Ultimately, according to Wright, the better solution would be bigger buses serving the route — but without suitable space for them to turn around in Fulford, BC Transit can’t make plans in that direction. 

“BC Ferries does have a capital vision and a detailed plan to move that forward, but there’s a number of steps,” said Wright. “Their capital budget is combined with their operating budget; that means that they don’t have any certainty until they have extra operating money they can use on capital projects.” 

Wright also said when BC Ferries moves to additional ferries not only on the Vesuvius Bay route but also at Fulford, that will help with bus scheduling. 

“Right now we have to build our schedule very tightly around the ferry,” said Wright. “But if eventually they run often enough that we can just put a bus down there every hour and make it so people never have to wait more than half an hour for that connection, that will enable us to build more flexible schedules.” 

Asked about a timeline for the local fleet’s electrification — particularly relevant as commissioners consider significant plans for a new bus depot and maintenance yard at CRD-owned land on Kanaka Road — Wright was vague, if optimistic.  

“I have passionately and vigorously waved my arms every time there are conversations about this,” chuckled Wright, “and said that Salt Spring is very interested in the introduction of battery-electric buses and would be keen to do that.” 

But the current bus storage area on the island — an unfenced gravel yard behind the Community Gospel Chapel on Vesuvius Bay Road — is “very suboptimal.” 

“We’d like a proper paved and fenced facility for safety, security and maintenance reasons,” said Wright. “But also that [level of infrastructure] enables battery-electric buses, and the sequence is based on the ability to install infrastructure.

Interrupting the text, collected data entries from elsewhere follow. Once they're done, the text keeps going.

-- ==== Sys2Proof/Laws/State.lean ====
section
/-!
SUPPORT. What each named update of State leaves in each field: one lemma per field per update, so that no proof unfolds
a record update.
-/

namespace Sys2Proof.Machine

/-! ## setWave -/

@[simp] theorem State.setWave_mem (s : State) (w : Nat) (f : Wave → Wave) : (s.setWave w f).mem = s.mem := rfl
@[simp] theorem State.setWave_poison (s : State) (w : Nat) (f : Wave → Wave) : (s.setWave w f).poison = s.poison := rfl
@[simp] theorem State.setWave_dirty (s : State) (w : Nat) (f : Wave → Wave) : (s.setWave w f).dirty = s.dirty := rfl
@[simp] theorem State.setWave_copies (s : State) (w : Nat) (f : Wave → Wave) : (s.setWave w f).copies = s.copies := rfl
@[simp] theorem State.setWave_tokens (s : State) (w : Nat) (f : Wave → Wave) : (s.setWave w f).tokens = s.tokens := rfl
@[simp] theorem State.setWave_gens (s : State) (w : Nat) (f : Wave → Wave) : (s.setWave w f).gens = s.gens := rfl
@[simp] theorem State.setWave_tokMsgs (s : State) (w : Nat) (f : Wave → Wave) : (s.setWave w f).tokMsgs = s.tokMsgs := rfl
@[simp] theorem State.setWave_tokReqs (s : State) (w : Nat) (f : Wave → Wave) : (s.setWave w f).tokReqs = s.tokReqs := rfl
@[simp] theorem State.setWave_l1 (s : State) (w : Nat) (f : Wave → Wave) : (s.setWave w f).l1 = s.l1 := rfl
@[simp] theorem State.setWave_tlb (s : State) (w : Nat) (f : Wave → Wave) : (s.setWave w f).tlb = s.tlb := rfl
@[simp] theorem State.setWave_walks (s : State) (w : Nat) (f : Wave → Wave) : (s.setWave w f).walks = s.walks := rfl
@[simp] theorem State.setWave_sys (s : State) (w : Nat) (f : Wave → Wave) : (s.setWave w f).sys = s.sys := rfl
@[simp] theorem State.setWave_left (s : State) (w : Nat) (f : Wave → Wave) : (s.setWave w f).left = s.left := rfl
@[simp] theorem State.setWave_ckSeen (s : State) (w : Nat) (f : Wave → Wave) : (s.setWave w f).ckSeen = s.ckSeen := rfl
@[simp] theorem State.setWave_waves (s : State) (w : Nat) (f : Wave → Wave) : (s.setWave w f).waves = s.waves.modify w f := rfl
@[simp] theorem State.setWave_clusters (s : State) (w : Nat) (f : Wave → Wave) : (s.setWave w f).clusters = s.clusters := rfl
@[simp] theorem State.setWave_cmds (s : State) (w : Nat) (f : Wave → Wave) : (s.setWave w f).cmds = s.cmds := rfl
@[simp] theorem State.setWave_grants (s : State) (w : Nat) (f : Wave → Wave) : (s.setWave w f).grants = s.grants := rfl
@[simp] theorem State.setWave_launches (s : State) (w : Nat) (f : Wave → Wave) : (s.setWave w f).launches = s.launches := rfl
@[simp] theorem State.setWave_qtab (s : State) (w : Nat) (f : Wave → Wave) : (s.setWave w f).qtab = s.qtab := rfl
@[simp] theorem State.setWave_jobs (s : State) (w : Nat) (f : Wave → Wave) : (s.setWave w f).jobs = s.jobs := rfl
@[simp] theorem State.setWave_insts (s : State) (w : Nat) (f : Wave → Wave) : (s.setWave w f).insts = s.insts := rfl
@[simp] theorem State.setWave_pool (s : State) (w : Nat) (f : Wave → Wave) : (s.setWave w f).pool = s.pool := rfl
@[simp] theorem State.setWave_poolNext (s : State) (w : Nat) (f : Wave → Wave) : (s.setWave w f).poolNext = s.poolNext := rfl
@[simp] theorem State.setWave_irqs (s : State) (w : Nat) (f : Wave → Wave) : (s.setWave w f).irqs = s.irqs := rfl
@[simp] theorem State.setWave_undecided (s : State) (w : Nat) (f : Wave → Wave) : (s.setWave w f).undecided = s.undecided := rfl
@[simp] theorem State.setWave_ttDown (s : State) (w : Nat) (f : Wave → Wave) : (s.setWave w f).ttDown = s.ttDown := rfl
@[simp] theorem State.setWave_ttSince (s : State) (w : Nat) (f : Wave → Wave) : (s.setWave w f).ttSince = s.ttSince := rfl
@[simp] theorem State.setWave_parts (s : State) (w : Nat) (f : Wave → Wave) : (s.setWave w f).parts = s.parts := rfl
@[simp] theorem State.setWave_classes (s : State) (w : Nat) (f : Wave → Wave) : (s.setWave w f).classes = s.classes := rfl
@[simp] theorem State.setWave_clock (s : State) (w : Nat) (f : Wave → Wave) : (s.setWave w f).clock = s.clock := rfl
@[simp] theorem State.setWave_streams (s : State) (w : Nat) (f : Wave → Wave) : (s.setWave w f).streams = s.streams := rfl
@[simp] theorem State.setWave_regs (s : State) (w : Nat) (f : Wave → Wave) : (s.setWave w f).regs = s.regs := rfl
@[simp] theorem State.setWave_granted (s : State) (w : Nat) (f : Wave → Wave) : (s.setWave w f).granted = s.granted := rfl
@[simp] theorem State.setWave_regStats (s : State) (w : Nat) (f : Wave → Wave) : (s.setWave w f).regStats = s.regStats := rfl
@[simp] theorem State.setWave_pcie (s : State) (w : Nat) (f : Wave → Wave) : (s.setWave w f).pcie = s.pcie := rfl
@[simp] theorem State.setWave_frames (s : State) (w : Nat) (f : Wave → Wave) : (s.setWave w f).frames = s.frames := rfl
@[simp] theorem State.setWave_cores (s : State) (w : Nat) (f : Wave → Wave) : (s.setWave w f).cores = s.cores := rfl
@[simp] theorem State.setWave_appLast (s : State) (w : Nat) (f : Wave → Wave) : (s.setWave w f).appLast = s.appLast := rfl
@[simp] theorem State.setWave_appOk (s : State) (w : Nat) (f : Wave → Wave) : (s.setWave w f).appOk = s.appOk := rfl
@[simp] theorem State.setWave_domains (s : State) (w : Nat) (f : Wave → Wave) : (s.setWave w f).domains = s.domains := rfl
@[simp] theorem State.setWave_ckPend (s : State) (w : Nat) (f : Wave → Wave) : (s.setWave w f).ckPend = s.ckPend := rfl
@[simp] theorem State.setWave_ckBuf (s : State) (w : Nat) (f : Wave → Wave) : (s.setWave w f).ckBuf = s.ckBuf := rfl
@[simp] theorem State.setWave_outTx (s : State) (w : Nat) (f : Wave → Wave) : (s.setWave w f).outTx = s.outTx := rfl
@[simp] theorem State.setWave_lanes (s : State) (w : Nat) (f : Wave → Wave) : (s.setWave w f).lanes = s.lanes := rfl
@[simp] theorem State.setWave_links (s : State) (w : Nat) (f : Wave → Wave) : (s.setWave w f).links = s.links := rfl
@[simp] theorem State.setWave_proctor (s : State) (w : Nat) (f : Wave → Wave) : (s.setWave w f).proctor = s.proctor := rfl
@[simp] theorem State.setWave_capacity (s : State) (w : Nat) (f : Wave → Wave) : (s.setWave w f).capacity = s.capacity := rfl
@[simp] theorem State.setWave_agenda (s : State) (w : Nat) (f : Wave → Wave) : (s.setWave w f).agenda = s.agenda := rfl
@[simp] theorem State.setWave_cur (s : State) (w : Nat) (f : Wave → Wave) : (s.setWave w f).cur = s.cur := rfl
@[simp] theorem State.setWave_faulty (s : State) (w : Nat) (f : Wave → Wave) : (s.setWave w f).faulty = s.faulty := rfl
@[simp] theorem State.setWave_upset (s : State) (w : Nat) (f : Wave → Wave) : (s.setWave w f).upset = s.upset := rfl
@[simp] theorem State.setWave_issues (s : State) (w : Nat) (f : Wave → Wave) : (s.setWave w f).issues = s.issues := rfl
@[simp] theorem State.setWave_freeCtr (s : State) (w : Nat) (f : Wave → Wave) : (s.setWave w f).freeCtr = s.freeCtr := rfl
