-- ==== Sys2Proof/Tests/Slice0.lean ====
section
/-!
SUPPORT. Tests: ill-formed instructions are refused, words written out from the encodings decode, single steps on small
states give the manual's values, and every statement's hypotheses are met by a concrete state.
-/

namespace Sys2Proof.Tests

open Sys2Proof Sys2Proof.Machine

set_option maxRecDepth 100000
set_option exponentiation.threshold 4096
set_option Elab.async false

/-! ## Small states -/

/-- One wave of 32 lanes on core 0 of cluster 0, at PC 0x10000, about to issue; its handler stands at 0x10800. -/
def bed : State := { State.reset.placeWords [] with agenda := [], cur := some (0, 0) }
/-- The bed with its wave changed. -/
def wave (f : Wave → Wave) : State := bed.setWave 0 f
/-- The bed with its launch record changed at a field: bit position, width, value (R363). -/
def launch (s : State) (pos w v : Nat) : State :=
  { s with launches := s.launches.map fun l =>
      { l with record := BitVec.ofNat 2048 (l.record.toNat - field l.record.toNat pos w * 2 ^ pos + v % 2 ^ w * 2 ^ pos) } }
/-- V1 holds the lane number, V2 holds 5, V3 holds −2, V4 four times the lane number; S2 holds 0x10040, S3 holds 9,
S4 holds 0x10080. -/
def regs (v : Wave) : Wave :=
  let all := BitVec.allOnes 32
  ((((((v.vput 1 all fun i => BitVec.ofNat 32 i).vput 2 all fun _ => 5).vput 3 all fun _ => -2).vput 4 all fun i =>
    BitVec.ofNat 32 (4 * i)).sput 2 0x10040).sput 3 9).sput 4 0x10080
/-- The bed with those registers. -/
def rbed : State := wave regs
/-- A split wave: lanes 0 to 15 in slot 0, which issues, 16 to 31 in slot 1; the split token is 7. -/
def splitWave (st : FragState) (v : Wave) : Wave :=
  { regs v with
      split := some { tok := 7, rmask := BitVec.allOnes 32, parent := 0 }
      frag0 := v.frag0.map fun f => { f with exec := 0xFFFF, owned := 0xFFFF }
      frag1 := v.frag0.map fun f => { f with exec := 0xFFFF0000, owned := 0xFFFF0000, st := st } }
/-- The wave in its handler, at 0x10800, after a trap of `cause` at 0x10000. -/
def handlerWave (cause : Nat) (v : Wave) : Wave :=
  { regs v with hmode := true, hslot := 0, fregs := { v.fregs with fcause := BitVec.ofNat 32 cause, fpc := 0x10000 },
                frag0 := v.frag0.map fun f => { f with pc := 0x10800 } }

/-- The issuing fragment of s has the property. -/
def has (s : State) (p : Ctx → Bool) : Bool := match s.ctx? with | some k => p k | none => false
/-- `Ctx.Clear`, computed. -/
def clr (k : Ctx) (us : List RegUse) (ds : List RegDst) : Bool :=
  let a := k.wv.freeUses us
  (us.all fun u => !k.wv.useEmpty u && !k.wv.usePending u) && (ds.all fun d => !k.wv.dstEmpty d) && !k.interlocked us ds &&
  decide (a.vregs.length + newNames (a.vregs.map (·.1)) ds true ≤ max k.l.vceil k.wv.vregs.length) &&
  decide (a.sregs.length + newNames (a.sregs.map (·.1)) ds false ≤ max k.l.sceil k.wv.sregs.length)
/-- `Ctx.Resumes`, computed. -/
def resumes (k : Ctx) (us : List RegUse) (ds : List RegDst) : Bool :=
  let a := k.wv.freeUses us
  decide (a.vregs.length + newNames (a.vregs.map (·.1)) ds true ≤ max k.l.vceil k.wv.vregs.length) &&
  decide (a.sregs.length + newNames (a.sregs.map (·.1)) ds false ≤ max k.l.sceil k.wv.sregs.length)
/-- `Ctx.TrapReady`, computed. -/
def trp (k : Ctx) : Bool := !k.wv.hmode && k.l.hentry != 0

theorem has_spec {s : State} {p : Ctx → Bool} (h : has s p = true) : ∃ k, s.ctx? = some k ∧ p k = true := by
  unfold has at h
  split at h
  · exact ⟨_, ‹_›, h⟩
  · cases h

theorem clr_spec {s : State} {k : Ctx} {us : List RegUse} {ds : List RegDst} (h : clr k us ds = true)
    (hu : s.upset = false := by rfl) : k.Clear s us ds := by
  simp only [clr, Bool.and_eq_true, decide_eq_true_eq, List.all_eq_true, Bool.not_eq_true'] at h
  obtain ⟨⟨⟨⟨h1, h2⟩, h3⟩, h4⟩, h5⟩ := h
  exact ⟨h1, h2, h3, ⟨h4, h5⟩, fun e => absurd e (by rw [hu]; decide)⟩

theorem resumes_spec {s : State} {k : Ctx} {us : List RegUse} {ds : List RegDst} (h : resumes k us ds = true)
    (hu : s.upset = false := by rfl) : k.Resumes s us ds := by
  simp only [resumes, Bool.and_eq_true, decide_eq_true_eq] at h
  exact ⟨h, fun e => absurd e (by rw [hu]; decide)⟩

theorem trp_spec {k : Ctx} (h : trp k = true) : k.TrapReady := by
  simpa [trp, Ctx.TrapReady] using h

/-- A vector word: type, D, A, B, C, MOD. -/
def rv (dt : BitVec 3) (d a b c : BitVec 8) (mod : BitVec 5 := 0) : RWord := ⟨dt, false, none, 0, d, a, 0, b, 0, c, 0, mod⟩
/-- A uniform word. -/
def ru (dt : BitVec 3) (d a b c : BitVec 8) (mod : BitVec 5 := 0) : RWord := ⟨dt, true, none, 0, d, a, 0, b, 0, c, 0, mod⟩
/-- A branch word: A, token, offset, MOD. -/
def bw (a : BitVec 8) (tok : BitVec 16) (off : BitVec 32) (mod : BitVec 5 := 0) : BWord :=
  ⟨0, true, 0, 0xFF, a, 0, 0xFF, 0, 0xFF, 0, mod, 0, tok, off⟩

/-! ## Ill-formed instructions are refused: one term or more for each check of WellFormed.lean, each with one wrong field -/

/-- None of the instructions is well formed. -/
def refuses (l : List Instr) : Bool := l.all fun i => !i.wf
/-- A memory word: type, uniform, D, A, B, MOD. -/
def mw (dt : BitVec 3) (u : Bool) (d a b : BitVec 8) (mod : BitVec 5 := 0) : MWord := ⟨dt, u, none, 0, d, a, 0, b, 0, 0, mod⟩

/-- Integer and logic: a pair not aligned (R19), a packed uniform form, a literal selected with L = 0 (R85), NP without a
predicate, a used C where none is, MOD not zero, `abs` of an unsigned type, a packed `bfe`. -/
theorem test_wf_refuses_alu :
    refuses [.add (rv 2 1 2 4 0xFF), .add (ru 4 0x85 0x82 0x83 0xFF), .add (rv 0 4 1 254 0xFF), .add (rv 0 4 1 2 0xFF 16),
      .add (rv 0 4 1 2 3), .sub (rv 0 4 1 2 0xFF 1), .mul (rv 0 0x85 1 2 0xFF), .sad (rv 0 4 1 2 0xFF),
      .abs (rv 1 4 1 0xFF 0xFF), .neg (rv 0 4 1 2 0xFF), .bfe (rv 4 4 1 2 0xFF), .bfi (rv 5 4 1 2 3),
      .add { rv 0 4 0xE8 2 0xFF with actl := 1 }, .add (rv 0 4 237 2 0xFF), .add { ru 0 0x85 0x82 0x83 0xFF with pk := 1 }] =
      true := by decide +kernel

So proceeding with that capital project on your end will enable you to move forward with that.”  

Discussion of Kanaka Road plans — currently in the conceptual stage, envisioning a combined facility for bus depot and park maintenance uses — was planned for June 20 but postponed as an in-camera discussion on potential legal issues took much of the afternoon’s allotted time.  

While funding for a bus service expansion would likely come from a combination of user fees and local taxes, a staff report prepared for the meeting noted the Kanaka Road project would likely be completed through a combination of grants, capital reserves and Community Works funding — what used to be called “gas tax” monies, as that fund was originally built from federal gasoline excise taxes, allocated to local governments based on a jurisdiction’s population.